For August, US oil production hit 12.0 m/bpd compared to the record high of 13.0 m/bpd back in November 2019. Investors need to crucially understand how oil is dipping below $80 due in part to the US already close to record production. In fact, US domestic production was only higher in a brief period in 2019 and early 2020.

WTI production chart

Source: EIA

The US is near record production levels despite an unfriendly White House causing oil production firms to not invest aggressively for growth. A government focused on US energy independence could quickly push production higher solving a lot of the price issues of the last year.

Back Down To Normal Earnings

A prime reason Buffett isn’t loading up on Oxy are the impact to financials of these lower energy prices. In Q3’22, the energy company reported the EPS dipped to $2.44, slightly missing analyst estimates despite a large revenue beat of $450 million.
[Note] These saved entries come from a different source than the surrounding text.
-- ==== Sys2Proof/Laws/State.lean ====
section
/-! SUPPORT. What an update of a state or of a core leaves: one lemma for each field. -/
namespace Sys2Proof.Machine

open Sys2Proof

/-! ## Lists -/

/-- Changing an entry keeps the length. -/
@[simp] theorem modifyNth_length (f : α → α) (n : Nat) (l : List α) : (modifyNth f n l).length = l.length := by
  induction l generalizing n with
  | nil => simp [modifyNth]
  | cons a r ih => cases n <;> simp [modifyNth, ih]

/-- The changed entry. -/
theorem modifyNth_getD_self (f : α → α) (n : Nat) (l : List α) (d : α) (h : n < l.length) :
    (modifyNth f n l).getD n d = f (l.getD n d) := by
  induction l generalizing n with
  | nil => simp at h
  | cons a r ih =>
    cases n with
    | zero => rfl
    | succ n => simpa [modifyNth] using ih n (by simpa using h)

/-- Another entry. -/
theorem modifyNth_getD_ne (f : α → α) (n m : Nat) (l : List α) (d : α) (h : n ≠ m) :
    (modifyNth f n l).getD m d = l.getD m d := by
  induction l generalizing n m with
  | nil => simp [modifyNth]
  | cons a r ih =>
    cases n with
    | zero => cases m with
      | zero => exact absurd rfl h
      | succ m => rfl
    | succ n => cases m with
      | zero => rfl
      | succ m => simpa [modifyNth] using ih n m (by omega)

/-- Two changes of one entry are one. -/
theorem modifyNth_modifyNth (f g : α → α) (n : Nat) (l : List α) :
    modifyNth g n (modifyNth f n l) = modifyNth (fun a => g (f a)) n l := by
  induction l generalizing n with
  | nil => simp [modifyNth]
  | cons a r ih => cases n <;> simp [modifyNth, ih]

/-! ## The state -/

/-- The changed core. -/
theorem core_updCore_self (s : State) (c : Nat) (f : Core → Core) (h : c < s.cores.length) :
    (s.updCore c f).core c = f (s.core c) := modifyNth_getD_self f c s.cores Core.reset h

/-- Another core. -/
theorem core_updCore_ne (s : State) (c d : Nat) (f : Core → Core) (h : c ≠ d) : (s.updCore c f).core d = s.core d :=
  modifyNth_getD_ne f c d s.cores Core.reset h

/-- The executing core after a change of it. -/
theorem me_updMe (s : State) (f : Core → Core) (h : s.cur < s.cores.length) : (s.updMe f).me = f s.me :=
  core_updCore_self s s.cur f h

/-- Two changes of a core are one. -/
theorem updCore_updCore (s : State) (c : Nat) (f g : Core → Core) :
    (s.updCore c f).updCore c g = s.updCore c fun k => g (f k) := by
  simp only [State.updCore, modifyNth_modifyNth]

/-- Two changes of the executing core are one. -/
@[simp] theorem updMe_updMe (s : State) (f g : Core → Core) : (s.updMe f).updMe g = s.updMe fun k => g (f k) :=
  updCore_updCore s s.cur f g

/-- The changed die. -/
theorem die_updDie_self (s : State) (d : Nat) (f : Die → Die) (h : d < s.dies.length) : (s.updDie d f).die d = f (s.die d) :=
  modifyNth_getD_self f d s.dies Die.reset h

/-- Another die. -/
theorem die_updDie_ne (s : State) (d e : Nat) (f : Die → Die) (h : d ≠ e) : (s.updDie d f).die e = s.die e :=
  modifyNth_getD_ne f d e s.dies Die.reset h

/-- The changed matrix engine. -/
theorem mxe_updMxe_self (s : State) (m : Nat) (f : Mxe → Mxe) (h : m < s.mxes.length) : (s.updMxe m f).mxe m = f (s.mxe m) :=
  modifyNth_getD_self f m s.mxes Mxe.reset h

/-- The changed crust. -/
theorem crust_updCrust_self (s : State) (k : Nat) (f : Crust → Crust) (h : k < s.crusts.length) :
    (s.updCrust k f).crust k = f (s.crust k) := modifyNth_getD_self f k s.crusts Crust.reset h

/-- A change of a core keeps the number of cores. -/
@[simp] theorem updCore_cores_length (s : State) (c : Nat) (f : Core → Core) : (s.updCore c f).cores.length = s.cores.length :=
  modifyNth_length f c s.cores

/-- A change of the executing core keeps the number of cores. -/
@[simp] theorem updMe_cores_length (s : State) (f : Core → Core) : (s.updMe f).cores.length = s.cores.length :=
  modifyNth_length f s.cur s.cores

/-- A change of a die keeps the number of dies. -/
@[simp] theorem updDie_dies_length (s : State) (d : Nat) (f : Die → Die) : (s.updDie d f).dies.length = s.dies.length :=
  modifyNth_length f d s.dies

/-- Bytes written keep every field but the memory. -/
theorem setBytes_eq (s : State) (loc : Nat) (bs : List Byte) : s.setBytes loc bs = { s with mem := (s.setBytes loc bs).mem } := by
  induction bs generalizing s loc with
  | nil => rfl
  | cons v r ih =>
    simp only [State.setBytes]
    rw [ih]
    rfl
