theorem kvlenRead (x : R2T4) : Statement (.kvlenRead x) := by
  intro _ r h; cases h
  change decKvlen (encKvlenR x) = _
  simp [decKvlen, encKvlenR, Raw.bit, Instr.canonical]

theorem kvlenSet (x : R3T4) : Statement (.kvlenSet x) := by
  intro _ r h; cases h
  change decKvlen (encKvlenS x) = _
  simp [decKvlen, encKvlenS, Raw.bit, Instr.canonical]

theorem kvinvSequence (x : RabT4) : Statement (.kvinvSequence x) := by
  intro h r hr; cases hr
  exact read_RabT4 .kvinvSequence 0x5C 5 x

theorem kvinvAll (x : RabT4) : Statement (.kvinvAll x) := by
  intro h r hr; cases hr
  exact read_RabT4 .kvinvSequence 0x5C 5 x

theorem nadd (x : NaddF) : Statement (.nadd x) := by
  intro h r hr; cases hr
  exact read_NaddF tyNadd .nadd 0x5E 0 x h

theorem nfence (x : R1T4) : Statement (.nfence x) := by
  intro h r hr; cases hr
  exact read_R1T4 .nfence 0x5E 1 x

theorem nrowcpy (x : NcpyF) : Statement (.nrowcpy x) := by
  intro h r hr; cases hr
  exact read_NcpyF tyZero .nrowcpy 0x5E 2 x h

theorem nzero (x : NzeroF) : Statement (.nzero x) := by
  intro h r hr; cases hr
  exact read_NzeroF tyZero .nzero 0x5E 3 x h

theorem ngather (x : NgatherF) : Statement (.ngather x) := by
  intro h r hr; cases hr
  exact read_NgatherF tyZero .ngather 0x5E 4 x h

theorem nopt (x : NoptF) : Statement (.nopt x) := by
  intro h r hr; cases hr
  exact read_NoptF tyFp32 .nopt 0x5E 5 x h

theorem nstatRead (x : R3T4) : Statement (.nstatRead x) := by
  intro h r hr; cases hr
  exact read_R3T4 .nstatRead 0x5E 6 x

theorem nstatPatternWrite (x : R3T4) : Statement (.nstatPatternWrite x) := by
  intro h r hr; cases hr
  exact read_R3T4 .nstatRead 0x5E 6 x

theorem crustItem (stack : Nat) : Statement (.crustItem stack) := by
  intro _ r h; exact absurd h (by simp [encode])

theorem commit (core : Nat) : Statement (.commit core) := by
  intro _ r h; exact absurd h (by simp [encode])

theorem perform (n : Nat) : Statement (.perform n) := by
  intro _ r h; exact absurd h (by simp [encode])

theorem apply (die : Nat) (n : Nat) : Statement (.apply die n) := by
  intro _ r h; exact absurd h (by simp [encode])

theorem readAtDie (core : Nat) : Statement (.readAtDie core) := by
  intro _ r h; exact absurd h (by simp [encode])

theorem readAtHome (core : Nat) : Statement (.readAtHome core) := by
  intro _ r h; exact absurd h (by simp [encode])

theorem installFill (n : Nat) : Statement (.installFill n) := by
  intro _ r h; exact absurd h (by simp [encode])

theorem trapEntry (core : Nat) : Statement (.trapEntry core) := by
  intro _ r h; exact absurd h (by simp [encode])

theorem preEmptionRequest (core : Nat) (reclaim : Bool) : Statement (.preEmptionRequest core reclaim) := by
  intro _ r h; exact absurd h (by simp [encode])

theorem managementMessage (core : Nat) : Statement (.managementMessage core) := by
  intro _ r h; exact absurd h (by simp [encode])

theorem budgetExceeded (core : Nat) : Statement (.budgetExceeded core) := by
  intro _ r h; exact absurd h (by simp [encode])

theorem hostQueueServe : Statement .hostQueueServe := by
  intro _ r h; exact absurd h (by simp [encode])

theorem queueAging (queue : Nat) : Statement (.queueAging queue) := by
  intro _ r h; exact absurd h (by simp [encode])

theorem shareGrant (die : Nat) : Statement (.shareGrant die) := by
  intro _ r h; exact absurd h (by simp [encode])

theorem streamEviction (stream : Nat) : Statement (.streamEviction stream) := by
  intro _ r h; exact absurd h (by simp [encode])

theorem taskStart (core : Nat) : Statement (.taskStart core) := by
  intro _ r h; exact absurd h (by simp [encode])

theorem fabricAccessTimeout (n : Nat) : Statement (.fabricAccessTimeout n) := by
  intro _ r h; exact absurd h (by simp [encode])

theorem collectiveRoundTimeout (round : Nat) : Statement (.collectiveRoundTimeout round) := by
  intro _ r h; exact absurd h (by simp [encode])

theorem collectiveGroupRegister (g : CollGroup) : Statement (.collectiveGroupRegister g) := by
  intro _ r h; exact absurd h (by simp [encode])

theorem hostCxlMemAccess (x : BusAccess) : Statement (.hostCxlMemAccess x) := by
  intro _ r h; exact absurd h (by simp [encode])

theorem ptmExchange (hostTime : Word) : Statement (.ptmExchange hostTime) := by
  intro _ r h; exact absurd h (by simp [encode])

theorem lossOfLock : Statement .lossOfLock := by
  intro _ r h; exact absurd h (by simp [encode])

theorem powerGood : Statement .powerGood := by
  intro _ r h; exact absurd h (by simp [encode])

theorem bringUpConfig (cfg : BringUp) : Statement (.bringUpConfig cfg) := by
  intro _ r h; exact absurd h (by simp [encode])

theorem reset : Statement .reset := by
  intro _ r h; exact absurd h (by simp [encode])

theorem firmwareImageLoad (img : FirmwareImage) : Statement (.firmwareImageLoad img) := by
  intro _ r h; exact absurd h (by simp [encode])

theorem sealKeyLoad (k : SealKey) : Statement (.sealKeyLoad k) := by
  intro _ r h; exact absurd h (by simp [encode])

theorem lifeCycleTransition (t : LifeCycleReq) : Statement (.lifeCycleTransition t) := by
  intro _ r h; exact absurd h (by simp [encode])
Oxy had the following realized energy prices during the quarter:

  • WTI – $91.55 per barrel
  • Brent – $97.59 per barrel
  • Domestic Nat Gas – $7.06 per Mcf

Any investor can quickly see how WTI prices falling below $80/bbl in mid-November is problematic for Oxy. In addition, domestic nat gas prices have fallen to a still very elevated price of $6/mcf.

The energy sector isn’t going to see a scenario where higher energy prices are the likely outcome in a future where the war in Ukraine no longer exists. Russia is likely to enter a period of maximum energy production to rebuild the Russian army or pay Ukraine to rebuild the country after the destruction caused by their invasion.
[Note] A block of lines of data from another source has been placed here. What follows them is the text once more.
theorem test_meets_context_restored : Spec.Saving restoring { d := 3, a := 1 } ∧ restoring.cur < 160 ∧ restoring.cores.length = 160 ∧
    restoring.me.sb = [] ∧ restoring.me.sstat.loaded = false ∧ Spec.BlockAt restoring (restoring.me.x 1).toNat (clusterLoc 4 0) (0x10EA40 + 2 ^ 20) ∧
    restoring.num (clusterLoc 4 0) 8 % 2 ^ 18 = 1 + 2 ^ 16 ∧ Sys2Proof.Machine.bits (restoring.num (clusterLoc 4 0) 8) 21 20 = restoring.cur / 40 ∧
    restoring.num (clusterLoc 4 0 + 0x50) 8 = 0 ∧ restoring.num (clusterLoc 4 0 + 0x58) 8 = 0 ∧ restoring.num (clusterLoc 4 0 + 0x60) 8 = 0 ∧ restoring.num (clusterLoc 4 0 + 0x68) 8 = 0 ∧
    (restoring.shareOf restoring.cur).map Share.launch = some (restoring.num (clusterLoc 4 0 + 8) 8 % 2 ^ 16) :=
  ⟨⟨ready_of (by decide +kernel), ⟨by decide +kernel, by decide +kernel⟩, by decide +kernel⟩, by decide +kernel, by decide +kernel, by decide +kernel,
    by decide +kernel, block_of (by decide +kernel), by decide +kernel⟩

/-- The records at 40000100H, of KIND 0, and at 40000120H, of KIND 1, are read. -/
theorem record_read (a : Nat) (h : a % 32 = 0) (p : (result (place ((area []).taskCtx (area []).cur) .read a) (area [])).isSome = true)
    (v : (result (vecRead ((area []).taskCtx (area []).cur) ((result (place ((area []).taskCtx (area []).cur) .read a) (area [])).get p) a 32)
      (Spec.released (ended (place ((area []).taskCtx (area []).cur) .read a) (area [])) .device)).isSome = true) :
    Spec.RecordRead (area []) a
      ((result (vecRead ((area []).taskCtx (area []).cur) ((result (place ((area []).taskCtx (area []).cur) .read a) (area [])).get p) a 32)
        (Spec.released (ended (place ((area []).taskCtx (area []).cur) .read a) (area [])) .device)).get v)
      (ended (vecRead ((area []).taskCtx (area []).cur) ((result (place ((area []).taskCtx (area []).cur) .read a) (area [])).get p) a 32)
        (Spec.released (ended (place ((area []).taskCtx (area []).cur) .read a) (area [])) .device)) :=
  ⟨h, _, _, answers_get p, answers_get v⟩

/-- Spawns: a record of each KIND and the frame of a loop, in a launch that is not cancelled. -/
theorem test_meets_spawns : Ready (area []) [3, 1] ∧ Spec.Quiet (area []) ∧
    (∃ bs w, Spec.RecordRead (area []) ((area []).me.x 1).toNat bs w ∧ Spec.kind bs = 0 ∧ w.cancelled 0 (Spec.launch w) = false) ∧
    (∃ bs w, Spec.RecordRead (area []) ((area []).me.x 2).toNat bs w ∧ Spec.kind bs = 1 ∧ w.cancelled 0 (Spec.launch w) = false ∧
      ∃ f v, Answers (readFrame (Spec.record w bs ((area []).me.x 2)).fp) w f v) :=
  ⟨ready_of (by decide +kernel), quiet_of (by decide +kernel) (by decide +kernel),
    ⟨_, _, record_read _ (by decide +kernel) (by decide +kernel) (by decide +kernel), by decide +kernel, by decide +kernel⟩,
    _, _, record_read _ (by decide +kernel) (by decide +kernel) (by decide +kernel), by decide +kernel, by decide +kernel, _, _,
      answers_get (by decide +kernel)⟩

/-- A launch whose CANCEL flag is set. -/
theorem test_meets_cancelled : ((area []).setBytes 0x4000050 [1]).cancelled 0 (Spec.launch (area [])) = true := by decide +kernel

/-- Addresses of task instructions that are not aligned. -/
theorem test_meets_task_addresses : ((area []).me.x 6).toNat % 32 ≠ 0 ∧ ((area []).me.x 6).toNat % 64 ≠ 0 ∧ (area []).me.queue = [] := by decide +kernel

/-- A join counter on the data page, and one on the core pad. -/
theorem test_meets_joins : Ready (area []) [3, 4, 5] ∧ ((area []).me.x 4).toNat % 64 = 0 ∧
    (∃ q t w v, Answers (place ((area []).taskCtx 5) .write ((area []).me.x 4).toNat) (area []) q t ∧
      Answers (joinAdd ((area []).taskCtx 5) q ((area []).me.x 4).toNat ((area []).me.x 5)) (Spec.released t .device) v w) ∧
    padLoc 5 0x01F0000000000040 = some (padAt + 0x30) ∧ (area []).me.sb = [] :=
  ⟨ready_of (by decide +kernel), by decide +kernel, ⟨_, _, _, _, answers_get (by decide +kernel), answers_get (by decide +kernel)⟩, by decide +kernel,
    by decide +kernel⟩

/-- A record that waits to be pushed: with room in the deque, with room in the reserve alone, and with no room. -/
def waitingPush (deque inject : Nat) : State :=
  let r : Rec := { addr := 9, slot := 0, cp := 0x81, fp := 0, jb := 0, info := 1, ck := Clock.reset }
  ((area []).updMe fun k => { k with pendingPush := some r, deque := List.replicate deque r }).updDie 0 fun d =>
    { d with inject := List.replicate inject (1, r) }

theorem test_meets_join_retries : ((waitingPush 0 0).core 5).pendingPush.isSome = true ∧ ((waitingPush 0 0).core 5).deque.length < 32 + 4096 ∧
    32 + 4096 ≤ ((waitingPush 4128 0).core 5).deque.length ∧
    (((waitingPush 4128 0).die 0).inject.filter fun q => q.1 == 1).length < 4096 ∧
    4096 ≤ (((waitingPush 4128 4096).die 0).inject.filter fun q => q.1 == 1).length ∧ dieOf 5 < (waitingPush 4128 4096).dies.length := by
  decide +kernel

/-- END: its waits, the check of JB, step 2, and COUNT, in a launch whose COUNT is 2; and a task that supervisor mode ends. -/
theorem test_meets_ends : (area []).me.sstat.mode = false ∧ ((area []).me.run.map fun r => (r.strip, r.task.jb)) = some (none, 0) ∧
    (area []).me.reclaim = false ∧ (∃ v, Ends checkJb (Spec.ended (area [])) v ∧ ∃ u1, Ends (endStep2 none 1) (Spec.released v .device) u1 ∧
      ∃ w, Ends (countDown ((area []).taskCtx 5) (Spec.launch (area []))) u1 w) ∧
    ((area []).updMe fun k => { k with sstat := { k.sstat with mode := true } }).me.run.isSome = true :=
  ⟨by decide +kernel, by decide +kernel, by decide +kernel, ⟨_, ends_unit (by decide +kernel), _, ends_unit (by decide +kernel), _,
    ends_unit (by decide +kernel)⟩, by decide +kernel⟩

/-- COUNT of launch 1 is 2, and then 1, with no parent and no completion word. -/
theorem test_meets_count_falls : (area []).num 0x4000040 8 ≠ 1 ∧ homeOf 0x4000040 ≠ none ∧ Memory.wf (area []).mem = true ∧
    ((area []).setBytes 0x4000040 [1]).num 0x4000040 8 = 1 ∧
    Sys2Proof.Machine.bits (((area []).setBytes 0x4000040 [1]).num (0x4000040 + 32) 8) 15 0 = 0 ∧
    (area []).badLines = [] ∧ (area []).sealTags = [] ∧ (area []).vague = [] := by decide +kernel

/-- A yield of the record at 40000100H; the one at 40000120H is of another KIND. -/
theorem test_meets_yields : (area []).cur < (area []).cores.length ∧ Spec.Quiet (area []) ∧
    (∃ q t v bs w, Answers (place ((area []).taskCtx 5) .read ((area []).me.x 1).toNat) (area []) q t ∧ Ends checkJb (Spec.ended t) v ∧
      Answers (vecRead ((area []).taskCtx 5) q ((area []).me.x 1).toNat 32) (Spec.released v .device) bs w ∧ Spec.kind bs = 0 ∧
      ((w.die 0).inject.filter fun q => q.1 == 1).length < 4096 ∧ ∃ u, Ends (endStep2 none 0) w u) ∧
    ∃ q t v bs w, Answers (place ((area []).taskCtx 5) .read ((area []).me.x 2).toNat) (area []) q t ∧ Ends checkJb (Spec.ended t) v ∧
      Answers (vecRead ((area []).taskCtx 5) q ((area []).me.x 2).toNat 32) (Spec.released v .device) bs w ∧ Spec.kind bs ≠ 0 :=
  ⟨by decide +kernel, quiet_of (by decide +kernel) (by decide +kernel),
    ⟨_, _, _, _, _, answers_get (by decide +kernel), ends_unit (by decide +kernel), answers_get (by decide +kernel), by decide +kernel,
      by decide +kernel, _, ends_unit (by decide +kernel)⟩,
    _, _, _, _, _, answers_get (by decide +kernel), ends_unit (by decide +kernel), answers_get (by decide +kernel), by decide +kernel⟩

/-- The own launch, a level that may not be named, and a level record without a completion word. -/
theorem test_meets_levels : Spec.Accessing (area [(7, 5)]) [3, 7] ∧ Spec.Quiet (area [(7, 5)]) ∧ Spec.level (area [(7, 5)]) ((area [(7, 5)]).me.x 7) = none ∧
    Spec.level (area [(7, 5)]) ((area [(7, 5)]).me.x 0) = some (0, 1) ∧ (area [(7, 5)]).num (0x4000040 + 24) 8 % 8 = 0 ∧
    (∀ d, d < 4 → ((Spec.released (area [(7, 5)]) .device).die d).loops = []) ∧
    ∃ w t, Answers (deviceRead ((area [(7, 5)]).levelCtx 5 0 1) ((area [(7, 5)]).num (0x4000040 + 24) 8) 8) (area [(7, 5)]) w t :=
  ⟨accessing_of (by decide +kernel) (by decide +kernel), quiet_of (by decide +kernel) (by decide +kernel), by decide +kernel, by decide +kernel,
    by decide +kernel, by decide +kernel, _, _, answers_get (by decide +kernel)⟩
Oxy earned $3.47 per share back in Q2 and these excess profits are set to disappear fast. The independent energy company only earned $2.55 per share back in 2021 when nat gas prices were regularly below $3 per Mcf due to huge supplies in the US.
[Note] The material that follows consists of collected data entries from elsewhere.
-- ==== Sys2Proof/Certificates/Slice0/Obligations.lean ====
section
/-! DEFINITION. The statements for the provers. Each docstring names the rule of spec/ it formalises.
`exec i s` is the completion step of the command `i` in the state `s`; the operands it reads are the
latch's. -/

open Sys2Proof Sys2Proof.Machine

/-! ### Encoding -/

/-- 30_encoding.md R102: the six command words, written out from the table, and the reserved words of
95_test_vectors.md V21-V21e (R103). -/
def Obligations.DecoderReadsTheSixCommandWords : Prop :=
  decode 0x00000001 = .ok .pad ∧ decode 0x00000002 = .ok .unpad ∧ decode 0x00000003 = .ok .crc ∧
  decode 0x00000004 = .ok .verify ∧ decode 0x00000005 = .ok .build ∧ decode 0x00000006 = .ok .parse ∧
  decode 0x00000000 = .error (.reservedOpcode 0) ∧ decode 0x00000007 = .error (.reservedOpcode 7) ∧
  decode 0x0000000F = .error (.reservedOpcode 15) ∧ decode 0x00000011 = .error (.reservedBits 1) ∧
  decode 0x80000005 = .error (.reservedBits 0x8000000)

/-- 30_encoding.md R101, R102: the decoder gives a command back from its word, and no other word gives
that command. -/
def Obligations.DecodeAndEncodeAgree : Prop :=
  ∀ (i : Instr) (w : Word), i.wellFormed = true →
    decode (encode i) = .ok i ∧ (decode w = .ok i → w = encode i)

/-- 30_encoding.md R101: a latched word is legal exactly when `w[31:4] = 0` and `w[3:0]` is one of
0x1..0x6; then the completion step is that of its command, and otherwise it completes with
`ILLEGAL_CMD`. -/
def Obligations.LegalWordsRunAndOthersAreIllegal : Prop :=
  ∀ (s : State) (rsv : BitVec 28) (op : BitVec 4),
    rsv = s.latch.cmd.extractLsb' 4 28 → op = s.latch.cmd.extractLsb' 0 4 →
    (rsv = 0 ∧ 1 ≤ op.toNat ∧ op.toNat ≤ 6 →
      ∃ i : Instr, i.opcode = op ∧ engineStep s = exec i s) ∧
    (¬ (rsv = 0 ∧ 1 ≤ op.toNat ∧ op.toNat ≤ 6) →
      engineStep s =
        .next { s with code := .illegalCmd, trunc := false, done := true, phase := .idle })

/-! ### The step -/

/-- 20_memory.md R80, 00_scope.md R9: when the latched word decodes to a well-formed command and it is
the engine's turn, a step is that command's completion, the turn taken off the schedule (the schedule
is the model's own, notes/assumptions/1.md). -/
def Obligations.StepRunsTheDecodedCommand : Prop :=
  ∀ (s : State) (i : Instr) (l : List Turn),
    s.cfg.wellFormed = true → s.phase = .busy → s.rstN = true → decode s.latch.cmd = .ok i →
    i.wellFormed = true →
    (s.sched = [] → step s = exec i s) ∧
    (s.sched = .engine :: l → step s = exec i { s with sched := l })

/-- 20_memory.md R75, R85: a host transaction at the head of the schedule is one step (the schedule is
the model's own, notes/assumptions/1.md). -/
def Obligations.HostTurnRunsTheTransaction : Prop :=
  ∀ (s : State) (a : Access) (l : List Turn),
    s.cfg.wellFormed = true → s.sched = .host a :: l →
    step s = .next ({ s with sched := l }.busStep a)

/-- 00_scope.md R5: the constraints on the parameters; a configuration that breaks one is refused, and
any other runs (60_exceptions.md R237: no fault, no hang). -/
def Obligations.StepRefusesExactlyTheBadConfigurations : Prop :=
  ∀ s : State,
    ((1 ≤ s.cfg.blockSize ∧ s.cfg.blockSize ≤ 255 ∧
      18 ≤ s.cfg.minFrame ∧ s.cfg.minFrame ≤ s.cfg.maxFrame ∧ s.cfg.maxFrame ≤ s.cfg.bufSize ∧
      (∃ k, s.cfg.bufSize = 2 ^ k) ∧ 64 ≤ s.cfg.bufSize ∧ s.cfg.bufSize ≤ 4096) →
      ∃ t, step s = .next t) ∧
    (¬ (1 ≤ s.cfg.blockSize ∧ s.cfg.blockSize ≤ 255 ∧
      18 ≤ s.cfg.minFrame ∧ s.cfg.minFrame ≤ s.cfg.maxFrame ∧ s.cfg.maxFrame ≤ s.cfg.bufSize ∧
      (∃ k, s.cfg.bufSize = 2 ^ k) ∧ 64 ≤ s.cfg.bufSize ∧ s.cfg.bufSize ≤ 4096) →
      step s = .refused .badConfiguration)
The following table lists the realized quarterly prices from Q1’21 through Q3’22 with the yearly totals highlighted in blue.

Energy price table

Source: Occidental Q3’22 earnings release

Very notable though, the 2021 EPS was only obtained via excessive energy prices in Q4 of last year. The profits quickly disappear when oil dips below $75/bbl and domestic nat. gas falls below $4/mcf.

The news the direct air capture project in Ector County, Texas will cost ~$200 million more at $1.1 billion appeared to alarm the market. The concerning part is Oxy has plans to build up to 100 stations by 2035. The company just added $20 billion to the capex budget over the next 10+ years to complete these DAC projects.

The DAC project has immense plans for capturing carbon to help governments achieve climate goals, but the business of pulling CO2 out of the air will be a drain on profits in the short term. The project isn’t scheduled to begin operations until 2024.

Takeaway

The key investor takeaway is that Buffett isn’t willing to pay anywhere above $60 for Oxy due to the normal path to lower energy prices regardless of market expectations otherwise. Investors should’ve used the recent price above $75 to unload shares to roll back into the stock in the $50s where the valuation is much more attractive. Even at those levels, investors have to know the ultimate risk is energy prices falling back to the 2021 levels where the stock price only traded in the $20s.